李鑄誠如今誰都不信,聽到花總的要求,有些犯愁的掏出了兜里的煙盒:“這件事我不是不想答應你,只是我跟楊驍之間,并非合作關系,所以我是沒有人身自由的,也沒有資格要求他做什么!
你想讓我簽字交出基金會的管理權,這沒有任何問題,可我沒辦法控制楊驍!不過你說的這件事,我會盡量去想辦法,但是你們也別抱太大希望,不過我兒子平安之后,我依然會幫你們辦事!”
“沒有了籌碼,誰知道你的承諾還值多少錢?”
花總冷哼一聲:“無論如何,三天后的交易不變,你千萬別耍花招,否則你兒子第一個沒!”
……
另外一邊。
盧寧接到花總的一通電話后,便在第一時間約岳磊見了面,跟他聊起了這件事:“我們那邊基金會的人,已經跟李鑄誠搭上線了,雙方會在三天后進行交易,但是李鑄誠提出了一個條件,那就是必須見到他兒子和周成林,并且讓咱們交人!”
“這不可能!”
岳磊聽見這話,斬釘截鐵的說道:“咱們能讓李鑄誠配合,唯一的籌碼就是那個小崽子,一旦把人交出去,栓在他脖子上的狗鏈子就沒了,他跟你這邊本身就不對付,如果沒有了約束,太容易失控了。”
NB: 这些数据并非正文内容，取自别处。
-- ==== Sys2Proof/Laws/Frames.lean ====
section
/-! SUPPORT. What an operation may touch. Each shared operation has one lemma of the form `Within gs s (op … s)`, cited in
place of unfolding it: `(op_within …) .captures (by decide)` is `(op … s).captures = s.captures`. -/

namespace Sys2Proof.Machine

theorem Part.same_refl (s : State) (x : Part) : x.same s s := by cases x <;> simp [Part.same]

theorem Part.same_trans {s t u : State} {x : Part} (h : x.same s t) (g : x.same t u) : x.same s u := by
  cases x <;> simp_all [Part.same]

theorem Within.refl (gs : List Part) (s : State) : Within gs s s := fun x _ => Part.same_refl s x

theorem Within.mono {gs hs : List Part} {s t : State} (h : Within gs s t) (sub : gs ⊆ hs) : Within hs s t :=
  fun x hx => h x fun g => hx (sub g)

theorem Within.trans {gs : List Part} {s t u : State} (h : Within gs s t) (g : Within gs t u) : Within gs s u :=
  fun x hx => Part.same_trans (h x hx) (g x hx)

/-- One operation after another. -/
theorem Within.andThen {gs hs ks : List Part} {s t u : State} (h : Within gs s t) (g : Within hs t u)
    (sub : gs ⊆ ks := by decide) (sub' : hs ⊆ ks := by decide) : Within ks s u :=
  (h.mono sub).trans (g.mono sub')

/-- An operation repeated over a list. -/
theorem Within.foldl {gs : List Part} {α : Type} {f : State → α → State} (h : ∀ s a, Within gs s (f s a)) :
    ∀ (l : List α) (s : State), Within gs s (l.foldl f s)
  | [], s => Within.refl gs s
  | a :: l, s => (h s a).trans (Within.foldl h l (f s a))

/-! ### The updates of one part -/

theorem modPort_within (n : Link) (f : LinkPort → LinkPort) (s : State) : Within [.ports, .service] s (s.modPort n f) := by
  intro x hx; cases x <;> first | rfl | exact absurd (by decide) hx | exact fun _ => rfl
theorem modEntry_within (n : Link) (f : RosterEntry → RosterEntry) (s : State) : Within [.roster] s (s.modEntry n f) := by
  intro x hx; cases x <;> first | rfl | exact absurd (by decide) hx | exact fun _ => rfl
theorem modMargin_within (n : Link) (f : MarginUnit → MarginUnit) (s : State) : Within [.margins] s (s.modMargin n f) := by
  intro x hx; cases x <;> first | rfl | exact absurd (by decide) hx | exact fun _ => rfl
theorem modLine_within (n : Link) (f : LinkLines → LinkLines) (s : State) : Within [.lines, .settings] s (s.modLine n f) := by
  intro x hx; cases x <;> first | rfl | exact absurd (by decide) hx | exact fun _ => rfl
theorem modSync_within (n : Link) (f : LinkSync → LinkSync) (s : State) : Within [.syncs] s (s.modSync n f) := by
  intro x hx; cases x <;> first | rfl | exact absurd (by decide) hx | exact fun _ => rfl
theorem modQueues_within (n : Link) (f : Egress → Egress) (s : State) : Within [.egress] s (s.modQueues n f) := by
  intro x hx; cases x <;> first | rfl | exact absurd (by decide) hx | exact fun _ => rfl
theorem modTrig_within (i : TrigIx) (f : TrigEntry → TrigEntry) (s : State) : Within [.trigs] s (s.modTrig i f) := by
  intro x hx; cases x <;> first | rfl | exact absurd (by decide) hx | exact fun _ => rfl
theorem setRoute_within (i : RouteIx) (r : Option Route) (s : State) : Within [.routes] s (s.setRoute i r) := by
  intro x hx; cases x <;> first | rfl | exact absurd (by decide) hx | exact fun _ => rfl
theorem setSlot_within (i : SlotIx) (sl : Option Slot) (s : State) : Within [.pool] s (s.setSlot i sl) := by
  intro x hx; cases x <;> first | rfl | exact absurd (by decide) hx | exact fun _ => rfl
theorem modClient_within (rq : Requester) (f : Client → Client) (s : State) : Within [.clients, .flags] s (s.modClient rq f) := by
  intro x hx; cases x <;> first | rfl | exact absurd (by decide) hx | exact fun _ => rfl
theorem setOutstanding_within (n : Link) (b : Bool) (s : State) : Within [.outstanding] s (s.setOutstanding n b) := by
  intro x hx; cases x <;> first | rfl | exact absurd (by decide) hx | exact fun _ => rfl
theorem modTb_within (f : Timebase → Timebase) (s : State) : Within [.tb] s (s.modTb f) := by
  intro x hx; cases x <;> first | rfl | exact absurd (by decide) hx | exact fun _ => rfl
theorem countBy_within (n : Link) (c : LinkCounter) (k : Nat) (s : State) : Within [.counters] s (s.countBy n c k) := by
  intro x hx; cases x <;> first | rfl | exact absurd (by decide) hx | exact fun _ => rfl
theorem count_within (n : Link) (c : LinkCounter) (s : State) : Within [.counters] s (s.count n c) := by
  intro x hx; cases x <;> first | rfl | exact absurd (by decide) hx | exact fun _ => rfl

/-- A port whose arbiter alone changes. -/
theorem modPort_arbiter_within (n : Link) (f : LinkPort → LinkPort) (h : ∀ p, (f p).service = p.service) (s : State) :
    Within [.ports] s (s.modPort n f) := by
  intro x hx
  cases x <;> first
    | rfl
    | exact absurd (by decide) hx
    | exact fun _ => rfl
    | (intro m; rw [modPort_port]; split <;> simp_all)

/-- A client whose pending set alone changes. -/
theorem modClient_news_within (rq : Requester) (f : Client → Client)
    (h : ∀ c, (f c).standing = c.standing) (s : State) : Within [.clients] s (s.modClient rq f) := by
  intro x hx
  cases x <;> first
    | rfl
    | exact absurd (by decide) hx
    | exact fun _ => rfl
    | (intro m; rw [modClient_client]; split <;> simp_all)

/-- The lines of a link of which the pulse alone changes. -/
theorem modLine_pulse_within (n : Link) (f : LinkLines → LinkLines)
    (h : ∀ l, (f l).settings = l.settings) (s : State) : Within [.lines] s (s.modLine n f) := by
  intro x hx
  cases x <;> first
    | rfl
    | exact absurd (by decide) hx
    | exact fun _ => rfl
    | (intro m; rw [modLine_line]; split <;> simp_all)

end Sys2Proof.Machine
end

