theorem cancelTriggers_within (n : Link) (s : State) :
    Within [.ports, .clients, .outstanding, .trigs] s (cancelTriggers n s) := by
  have w : ∀ t, Within [.trigs] s { s with trigs := t } := fun t => by
    intro x hx; cases x <;> first | rfl | exact absurd (by decide) hx | exact fun _ => rfl
  unfold cancelTriggers
  simp only
  split
  · exact (w _).andThen (notify_within .trigger _ .rcp)
  · exact (w _).mono (by decide)

/-- A departure leaves every pending pulse, which learns of it and stays otherwise as it was (R123). -/
@[simp] theorem departTrig_pulse (n : Link) (e : TrigEntry) :
    (departTrig n e).pulse = e.pulse.map fun p => { p with left := p.left ||| linkBit n } := by
  unfold departTrig
  simp only
  split
  · split <;> rfl
  · rfl

/-- A departure writes nothing of an entry that its frame does not own but the pending pulse (R123, R128). -/
theorem departTrig_other (n : Link) (e : TrigEntry) (h : e.owner ≠ some (.frame n)) :
    departTrig n e = { e with pulse := e.pulse.map (departPulse n) } := if_neg h

/-! ### A received stream (R181) -/

@[simp] theorem cutStream_start (m : LaneSet) (rest : List RxSymbol) :
    cutStream ({ symbol := .startOfCell, marked := m } :: rest)
      = ({ bytes := [], marked := 0 },
          { (cutStream rest).1 with marked := m ||| (cutStream rest).1.marked } :: (cutStream rest).2) := rfl

@[simp] theorem cutStream_data (b : Byte) (m : LaneSet) (rest : List RxSymbol) :
    cutStream ({ symbol := .data b, marked := m } :: rest)
      = ({ bytes := b :: (cutStream rest).1.bytes, marked := m ||| (cutStream rest).1.marked }, (cutStream rest).2) := rfl

/-- The segments of a stream that ends in one: every segment before the last, and the last once it is whole. -/
theorem arrivedCells_of_cut (stream : List RxSymbol) (cells : List Segment) (last : Segment)
    (h : (cutStream stream).2 = cells ++ [last]) :
    arrivedCells stream = cells ++ if wholeCell last.bytes then [last] else [] := by
  unfold arrivedCells
  rw [h]
  by_cases w : wholeCell last.bytes <;> simp [w]

/-! ### Lane Margin Unit -/

theorem startAdmission_within (n : Link) (s : State) : Within [.margins] s (startAdmission n s) := by
  unfold startAdmission
  split
  · exact modMargin_within n _ s
  · exact Within.refl _ s

theorem endRequested_within (n : Link) (rq : Requester) (p : Probe) (steps : Nat) (o : ProbeOutcome) (s : State) :
    Within [.ports, .clients, .outstanding, .margins] s (endRequested n rq p steps o s) :=
  (modMargin_within n _ s).andThen (notify_within .margin _ rq)

theorem abortProbe_within (n : Link) (o : ProbeOutcome) (s : State) :
    Within [.ports, .clients, .outstanding, .margins] s (abortProbe n o s) := by
  unfold abortProbe
  split
  · split
    · exact endRequested_within n _ _ _ o s
    · exact (modMargin_within n _ s).mono (by decide)
  · exact Within.refl _ s

theorem probeFollowsRoster_within (n : Link) (s : State) :
    Within [.ports, .clients, .outstanding, .margins] s (probeFollowsRoster n s) := by
  unfold probeFollowsRoster
  split
  · split
    · exact Within.refl _ s
    · exact abortProbe_within n _ s
  · exact Within.refl _ s

end Sys2Proof.Machine
end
“道理我當然都清楚,但李鑄誠現在就是一個飄在水面上的落葉,任何一個微小的浪花,都可能讓他沉入水底,所以他心里有顧忌,我也能理解。”
盧寧拿起煙盒,淡淡說道:“我也不覺得李鑄誠是一個敢于血濺三步的人,不過在他身上,我還是覺得要圍師必闕,不能把他所有的路堵死!正因為他沒有經歷過那么多大場面,所以心理素質反而更加脆弱,真把他逼到絕路,我擔心他承受不住壓力!
我已經跟他打了招呼,雙方約定好了要在三天之后簽合同,他會將基金會的管理權轉交到姜和旭手中!另外兩個需要注資的人,我已經打好招呼了,現在就等你這邊!只要所有的資金整合完畢,就把資金注入基金會,洗一手之后,盡快分散到下面的各個賬戶里,只要這筆錢過完水,啟明基金的意義就沒了!”
岳磊聽見這話,就知道盧寧接下來的話,就是要催他籌錢,于是主動把話接了過去:“你放心,我這邊就算砸鍋賣鐵,也會把錢在那之前給你湊齊!”
“湊錢是一方面,我還準備順便把楊驍的事情幫你辦了!既然他們已經盯上了基金會,只有把他們也給解決掉,我才能放心!”
盧寧吐出一口煙霧,沉聲道:“我想過了,讓李鑄誠主動吸引楊驍,的確不太現實!但是用他把楊驍吸引出來,反倒會讓對方察覺到什么,所以我準備在當天把李鑄誠帶走。”
“我贊成。”
岳磊聽到盧寧這么說,瞬間猜到了他的用意:“如果楊驍那邊沒有防備,說明他們不知道李鑄誠已經變節了,這樣咱們會有很多可操作的空間,到時候咱們順勢把人擄走,他們肯定會想辦法把人給搶回去,這樣絕對得上套,而且咱們控制了李鑄誠,也能保證基金會的運作不受影響。”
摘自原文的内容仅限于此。